While $DMK_VAULT_FILE is set all the commands will use myfile.data:

$ dmk set   # set to myfile.data 
$ dmk get   # get from myfile.data

Under the hood

  • Entries are encrypted
  • Number of entries cannot be determined
  • File format is unidentifiable

Size obfuscation

The vault file stores all data within multiple fixed-size blocks.

Small entries are padded so they become block-sized. Large entries are split and padded to fit into multiple blocks. In the end, they are all just a lot of blocks.

A block gives absolutely no information for someone who does not own the secret name. All non-random data is either hashed or encrypted. The size of padding is unknown.

The number of blocks is no secret. Their contents are secret.

  • The number of blocks is random.

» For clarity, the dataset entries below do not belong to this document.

-- ==== Sys2Proof/Machine/Parse.lean ====
section
/-! DEFINITION. The response parsers: PARSE_LOAD and PARSE_METER (spec/44_parse.md rules R200 to R208). -/

namespace Sys2Proof.Machine

open Sys2Proof

/-- `result(…)` and then `raise Fault(RESPONSE)` (R202, R207). -/
def rejectResponse (k : Kind) (isLocal : Bool) (code : Byte) (detail : BitVec 4) (s : State) : StepOutcome :=
  .next (raiseFault .response (setResult k isLocal code detail s))

/-- `result(…)` and then `complete()` (R202, R207). -/
def acceptResponse (k : Kind) (code : Byte) (s : State) : StepOutcome :=
  .next (complete (setResult k false code 0#4 s))

/-- `classify_load` (R204, the table of R110). -/
def classifyLoad (b : Byte) : Kind :=
  if b = 0x80#8 then .success
  else if b = 0x90#8 then .checksumError
  else if b = 0xA0#8 then .parameterError
  else if b = 0xB0#8 then .notExecutable
  else if b = 0xC0#8 then .invalidCommand
  else if b = 0xD0#8 then .unknownCommand
  else .unknownError

/-- PARSE_LOAD (R202): length, sync, checksum, echo, status, in this order; the address byte is not checked (R211). -/
def execParseLoad (s : State) : StepOutcome :=
  let rx := s.rxbuf
  if Config.bufSize < s.rxlen.toNat then .next (raiseFault .range s)
  else if s.rxlen.toNat ≠ Config.loadFrameLen then rejectResponse .frameError true 0x00#8 1#4 s
  else if rx.read 0 ≠ Config.loadSync then rejectResponse .frameError true 0x00#8 2#4 s
  else if rx.sum8 0 25 ≠ rx.read 25 then rejectResponse .checksumError true (rx.read 3) 3#4 s
  else if rx.read 2 ≠ s.valopc then rejectResponse .echoMismatch true (rx.read 3) 4#4 s
  else if classifyLoad (rx.read 3) = .success then acceptResponse .success (rx.read 3) s
  else rejectResponse (classifyLoad (rx.read 3)) false (rx.read 3) 0#4 s

/-- The kind of a meter result byte (R111, R207). -/
def classifyMeter (b : Byte) : Kind :=
  if b = 0x00#8 then .success else if b = 0x01#8 then .fail else .unknownError

/-- PARSE_METER (R207): length, delimiters, length field, checksum, result offset, result byte, in this order; the
address byte is not checked (R211). -/
def execParseMeter (s : State) : StepOutcome :=
  let rx := s.rxbuf
  let len := s.rxlen.toNat
  if Config.bufSize < len then .next (raiseFault .range s)
  else if len < 8 then rejectResponse .ioError true 0x00#8 1#4 s
  else if rx.read 0 ≠ Config.meterSof then rejectResponse .ioError true 0x00#8 2#4 s
  else if rx.read (len - 1) ≠ Config.meterEof then rejectResponse .ioError true 0x00#8 3#4 s
  else if (rx.read 1).toNat * 256 + (rx.read 2).toNat ≠ len then rejectResponse .ioError true 0x00#8 4#4 s
  else if rx.sum8 1 (len - 3) ≠ rx.read (len - 2) then rejectResponse .ioError true 0x00#8 5#4 s
  else if s.resOfs < 3 ∨ len - 4 < s.resOfs then rejectResponse .ioError true 0x00#8 6#4 s
  else if classifyMeter (rx.read (len - s.resOfs)) = .unknownError then
    rejectResponse .unknownError false (rx.read (len - s.resOfs)) 0#4 s
  else acceptResponse (classifyMeter (rx.read (len - s.resOfs))) (rx.read (len - s.resOfs)) s

end Sys2Proof.Machine
end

Many blocks are dummy. They are indistinguishable from real data, but do not contain anything meaningful

  • The information about which entry the block belongs to is cryptographically protected. It is impossible to even figure out if two blocks belong to the same entry

  • Random actions are taken every time the vault is updated: some dummy blocks are added, and some are removed

Thus, number and size of entries cannot be determined by the size of the vault file or number of blocks.

Only the following is known:

  • The payload is smaller than the file size
  • The number of entries is less than the number of blocks

By the way, the file may contain zero entries.

File obfuscation

The vault file format is indistinguishable from random data.

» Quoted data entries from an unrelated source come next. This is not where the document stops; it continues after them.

-- ==== Sys2Proof/Laws/State.lean ====
section
/-! SUPPORT. What each named update of the state does to each field, one rewriting lemma per field and update, all true
by definition, so that no later proof unfolds a record update. -/

namespace Sys2Proof.Machine

open Sys2Proof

The file has no signatures, no header, no constant bytes (or even bits), no block boundaries. File size will not give clues: the file is randomly padded with a size that is not a multiple of a block.

The only predictable part of the file is a version identifier encoded in the first two bytes. But the similar "version number" can be found literally in every fourth file in the world. Those two bytes are not even constant.

Еncryption

  1. URandom creates 38-bytes salt when we initialize the vault file. The salt is saved openly in the file. This salt never changes. It is required for any other actions on the vault.

  2. Argon2id (memory 128 MiB, iterations 4, parallelism 8) derives 256-bit private key from salted (1) secret name.

  3. 96-bit urandom block nonce is generated for each block.

  4. To indicate that a block belongs to the secret name, we add a 256-bit hash to the beginning of the block. It is a Blake2s hash of private key (2) + block nonce (3).

    During the read, for each block, we compute this hash again. If the value matches, we decide that the block belongs to the secret name.

  5. ChaCha20 encrypts the block data using the 256-bit private key (2) and 96-bit block nonce (3).

  6. CRC-32 checksum verifies the entry data decrypted from the block.

    This verification occurs when we have already beleive (4) that the private key is correct. Therefore, it is really only a self-test to see if the data is decoded as expected.

    This checksum is saved inside the encrypted stream. If the data in two
    blocks are the same, it will not be noticeable from the outside due to different nonce (3) values.